TO DO:
Reproduce exactly the lines below from the one containing "State.unpushed (s.setAreg_eq n v) :)" through the one containing "State.bus (s.setAreg_eq n v) :)", including both, and nothing else.

━━ INPUT RECORDS ━━

/-! ## setSp -/

@[simp] theorem State.setSp_d (v : Long) : (s.setSp v).d = s.d := (congrArg State.d (s.setSp_eq v) :)
@[simp] theorem State.setSp_a (v : Long) : (s.setSp v).a = s.a := (congrArg State.a (s.setSp_eq v) :)
@[simp] theorem State.setSp_pc (v : Long) : (s.setSp v).pc = s.pc := (congrArg State.pc (s.setSp_eq v) :)
@[simp] theorem State.setSp_sr (v : Long) : (s.setSp v).sr = s.sr := (congrArg State.sr (s.setSp_eq v) :)
@[simp] theorem State.setSp_vbr (v : Long) : (s.setSp v).vbr = s.vbr := (congrArg State.vbr (s.setSp_eq v) :)
@[simp] theorem State.setSp_sfc (v : Long) : (s.setSp v).sfc = s.sfc := (congrArg State.sfc (s.setSp_eq v) :)
@[simp] theorem State.setSp_dfc (v : Long) : (s.setSp v).dfc = s.dfc := (congrArg State.dfc (s.setSp_eq v) :)
@[simp] theorem State.setSp_cacr (v : Long) : (s.setSp v).cacr = s.cacr := (congrArg State.cacr (s.setSp_eq v) :)
@[simp] theorem State.setSp_iacr0 (v : Long) : (s.setSp v).iacr0 = s.iacr0 := (congrArg State.iacr0 (s.setSp_eq v) :)
@[simp] theorem State.setSp_iacr1 (v : Long) : (s.setSp v).iacr1 = s.iacr1 := (congrArg State.iacr1 (s.setSp_eq v) :)
@[simp] theorem State.setSp_dacr0 (v : Long) : (s.setSp v).dacr0 = s.dacr0 := (congrArg State.dacr0 (s.setSp_eq v) :)
@[simp] theorem State.setSp_dacr1 (v : Long) : (s.setSp v).dacr1 = s.dacr1 := (congrArg State.dacr1 (s.setSp_eq v) :)
@[simp] theorem State.setSp_acuStatus (v : Long) : (s.setSp v).acuStatus = s.acuStatus := (congrArg State.acuStatus (s.setSp_eq v) :)
@[simp] theorem State.setSp_acuTcr (v : Long) : (s.setSp v).acuTcr = s.acuTcr := (congrArg State.acuTcr (s.setSp_eq v) :)
@[simp] theorem State.setSp_mem (v : Long) : (s.setSp v).mem = s.mem := (congrArg State.mem (s.setSp_eq v) :)
@[simp] theorem State.setSp_run (v : Long) : (s.setSp v).run = s.run := (congrArg State.run (s.setSp_eq v) :)
@[simp] theorem State.setSp_ipl (v : Long) : (s.setSp v).ipl = s.ipl := (congrArg State.ipl (s.setSp_eq v) :)
@[simp] theorem State.setSp_iplPrev (v : Long) : (s.setSp v).iplPrev = s.iplPrev := (congrArg State.iplPrev (s.setSp_eq v) :)
@[simp] theorem State.setSp_pending (v : Long) : (s.setSp v).pending = s.pending := (congrArg State.pending (s.setSp_eq v) :)
@[simp] theorem State.setSp_movemEa (v : Long) : (s.setSp v).movemEa = s.movemEa := (congrArg State.movemEa (s.setSp_eq v) :)
@[simp] theorem State.setSp_icache (v : Long) : (s.setSp v).icache = s.icache := (congrArg State.icache (s.setSp_eq v) :)
@[simp] theorem State.setSp_dcache (v : Long) : (s.setSp v).dcache = s.dcache := (congrArg State.dcache (s.setSp_eq v) :)
@[simp] theorem State.setSp_purged (v : Long) : (s.setSp v).purged = s.purged := (congrArg State.purged (s.setSp_eq v) :)
@[simp] theorem State.setSp_dirty (v : Long) : (s.setSp v).dirty = s.dirty := (congrArg State.dirty (s.setSp_eq v) :)
@[simp] theorem State.setSp_romCells (v : Long) : (s.setSp v).romCells = s.romCells := (congrArg State.romCells (s.setSp_eq v) :)
@[simp] theorem State.setSp_unpushed (v : Long) : (s.setSp v).unpushed = s.unpushed := (congrArg State.unpushed (s.setSp_eq v) :)
@[simp] theorem State.setSp_staleData (v : Long) : (s.setSp v).staleData = s.staleData := (congrArg State.staleData (s.setSp_eq v) :)
@[simp] theorem State.setSp_staleInstr (v : Long) : (s.setSp v).staleInstr = s.staleInstr := (congrArg State.staleInstr (s.setSp_eq v) :)
@[simp] theorem State.setSp_stalePipe (v : Long) : (s.setSp v).stalePipe = s.stalePipe := (congrArg State.stalePipe (s.setSp_eq v) :)
@[simp] theorem State.setSp_cdis (v : Long) : (s.setSp v).cdis = s.cdis := (congrArg State.cdis (s.setSp_eq v) :)
@[simp] theorem State.setSp_outputs (v : Long) : (s.setSp v).outputs = s.outputs := (congrArg State.outputs (s.setSp_eq v) :)
@[simp] theorem State.setSp_bus (v : Long) : (s.setSp v).bus = s.bus := (congrArg State.bus (s.setSp_eq v) :)
@[simp] theorem State.setSp_platform (v : Long) : (s.setSp v).platform = s.platform := (congrArg State.platform (s.setSp_eq v) :)
@[simp] theorem State.setSp_draws (v : Long) : (s.setSp v).draws = s.draws := (congrArg State.draws (s.setSp_eq v) :)

/-! ## setAreg -/

@[simp] theorem State.setAreg_d (n : Reg) (v : Long) : (s.setAreg n v).d = s.d := (congrArg State.d (s.setAreg_eq n v) :)
@[simp] theorem State.setAreg_pc (n : Reg) (v : Long) : (s.setAreg n v).pc = s.pc := (congrArg State.pc (s.setAreg_eq n v) :)
@[simp] theorem State.setAreg_sr (n : Reg) (v : Long) : (s.setAreg n v).sr = s.sr := (congrArg State.sr (s.setAreg_eq n v) :)
@[simp] theorem State.setAreg_vbr (n : Reg) (v : Long) : (s.setAreg n v).vbr = s.vbr := (congrArg State.vbr (s.setAreg_eq n v) :)
@[simp] theorem State.setAreg_sfc (n : Reg) (v : Long) : (s.setAreg n v).sfc = s.sfc := (congrArg State.sfc (s.setAreg_eq n v) :)
@[simp] theorem State.setAreg_dfc (n : Reg) (v : Long) : (s.setAreg n v).dfc = s.dfc := (congrArg State.dfc (s.setAreg_eq n v) :)
@[simp] theorem State.setAreg_cacr (n : Reg) (v : Long) : (s.setAreg n v).cacr = s.cacr := (congrArg State.cacr (s.setAreg_eq n v) :)
@[simp] theorem State.setAreg_iacr0 (n : Reg) (v : Long) : (s.setAreg n v).iacr0 = s.iacr0 := (congrArg State.iacr0 (s.setAreg_eq n v) :)
@[simp] theorem State.setAreg_iacr1 (n : Reg) (v : Long) : (s.setAreg n v).iacr1 = s.iacr1 := (congrArg State.iacr1 (s.setAreg_eq n v) :)
@[simp] theorem State.setAreg_dacr0 (n : Reg) (v : Long) : (s.setAreg n v).dacr0 = s.dacr0 := (congrArg State.dacr0 (s.setAreg_eq n v) :)
@[simp] theorem State.setAreg_dacr1 (n : Reg) (v : Long) : (s.setAreg n v).dacr1 = s.dacr1 := (congrArg State.dacr1 (s.setAreg_eq n v) :)
@[simp] theorem State.setAreg_acuStatus (n : Reg) (v : Long) : (s.setAreg n v).acuStatus = s.acuStatus := (congrArg State.acuStatus (s.setAreg_eq n v) :)
@[simp] theorem State.setAreg_acuTcr (n : Reg) (v : Long) : (s.setAreg n v).acuTcr = s.acuTcr := (congrArg State.acuTcr (s.setAreg_eq n v) :)
@[simp] theorem State.setAreg_mem (n : Reg) (v : Long) : (s.setAreg n v).mem = s.mem := (congrArg State.mem (s.setAreg_eq n v) :)
@[simp] theorem State.setAreg_run (n : Reg) (v : Long) : (s.setAreg n v).run = s.run := (congrArg State.run (s.setAreg_eq n v) :)
@[simp] theorem State.setAreg_ipl (n : Reg) (v : Long) : (s.setAreg n v).ipl = s.ipl := (congrArg State.ipl (s.setAreg_eq n v) :)
@[simp] theorem State.setAreg_iplPrev (n : Reg) (v : Long) : (s.setAreg n v).iplPrev = s.iplPrev := (congrArg State.iplPrev (s.setAreg_eq n v) :)
@[simp] theorem State.setAreg_pending (n : Reg) (v : Long) : (s.setAreg n v).pending = s.pending := (congrArg State.pending (s.setAreg_eq n v) :)
@[simp] theorem State.setAreg_movemEa (n : Reg) (v : Long) : (s.setAreg n v).movemEa = s.movemEa := (congrArg State.movemEa (s.setAreg_eq n v) :)
@[simp] theorem State.setAreg_icache (n : Reg) (v : Long) : (s.setAreg n v).icache = s.icache := (congrArg State.icache (s.setAreg_eq n v) :)
@[simp] theorem State.setAreg_dcache (n : Reg) (v : Long) : (s.setAreg n v).dcache = s.dcache := (congrArg State.dcache (s.setAreg_eq n v) :)
@[simp] theorem State.setAreg_purged (n : Reg) (v : Long) : (s.setAreg n v).purged = s.purged := (congrArg State.purged (s.setAreg_eq n v) :)
@[simp] theorem State.setAreg_dirty (n : Reg) (v : Long) : (s.setAreg n v).dirty = s.dirty := (congrArg State.dirty (s.setAreg_eq n v) :)
@[simp] theorem State.setAreg_romCells (n : Reg) (v : Long) : (s.setAreg n v).romCells = s.romCells := (congrArg State.romCells (s.setAreg_eq n v) :)
@[simp] theorem State.setAreg_unpushed (n : Reg) (v : Long) : (s.setAreg n v).unpushed = s.unpushed := (congrArg State.unpushed (s.setAreg_eq n v) :)
@[simp] theorem State.setAreg_staleData (n : Reg) (v : Long) : (s.setAreg n v).staleData = s.staleData := (congrArg State.staleData (s.setAreg_eq n v) :)
@[simp] theorem State.setAreg_staleInstr (n : Reg) (v : Long) : (s.setAreg n v).staleInstr = s.staleInstr := (congrArg State.staleInstr (s.setAreg_eq n v) :)
@[simp] theorem State.setAreg_stalePipe (n : Reg) (v : Long) : (s.setAreg n v).stalePipe = s.stalePipe := (congrArg State.stalePipe (s.setAreg_eq n v) :)
@[simp] theorem State.setAreg_cdis (n : Reg) (v : Long) : (s.setAreg n v).cdis = s.cdis := (congrArg State.cdis (s.setAreg_eq n v) :)
@[simp] theorem State.setAreg_outputs (n : Reg) (v : Long) : (s.setAreg n v).outputs = s.outputs := (congrArg State.outputs (s.setAreg_eq n v) :)
@[simp] theorem State.setAreg_bus (n : Reg) (v : Long) : (s.setAreg n v).bus = s.bus := (congrArg State.bus (s.setAreg_eq n v) :)
@[simp] theorem State.setAreg_platform (n : Reg) (v : Long) : (s.setAreg n v).platform = s.platform := (congrArg State.platform (s.setAreg_eq n v) :)
@[simp] theorem State.setAreg_draws (n : Reg) (v : Long) : (s.setAreg n v).draws = s.draws := (congrArg State.draws (s.setAreg_eq n v) :)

━━━

SOLUTION FOR THIS TASK:
@[simp] theorem State.setAreg_unpushed (n : Reg) (v : Long) : (s.setAreg n v).unpushed = s.unpushed := (congrArg State.unpushed (s.setAreg_eq n v) :)
@[simp] theorem State.setAreg_staleData (n : Reg) (v : Long) : (s.setAreg n v).staleData = s.staleData := (congrArg State.staleData (s.setAreg_eq n v) :)
@[simp] theorem State.setAreg_staleInstr (n : Reg) (v : Long) : (s.setAreg n v).staleInstr = s.staleInstr := (congrArg State.staleInstr (s.setAreg_eq n v) :)
@[simp] theorem State.setAreg_stalePipe (n : Reg) (v : Long) : (s.setAreg n v).stalePipe = s.stalePipe := (congrArg State.stalePipe (s.setAreg_eq n v) :)
@[simp] theorem State.setAreg_cdis (n : Reg) (v : Long) : (s.setAreg n v).cdis = s.cdis := (congrArg State.cdis (s.setAreg_eq n v) :)
@[simp] theorem State.setAreg_outputs (n : Reg) (v : Long) : (s.setAreg n v).outputs = s.outputs := (congrArg State.outputs (s.setAreg_eq n v) :)
@[simp] theorem State.setAreg_bus (n : Reg) (v : Long) : (s.setAreg n v).bus = s.bus := (congrArg State.bus (s.setAreg_eq n v) :)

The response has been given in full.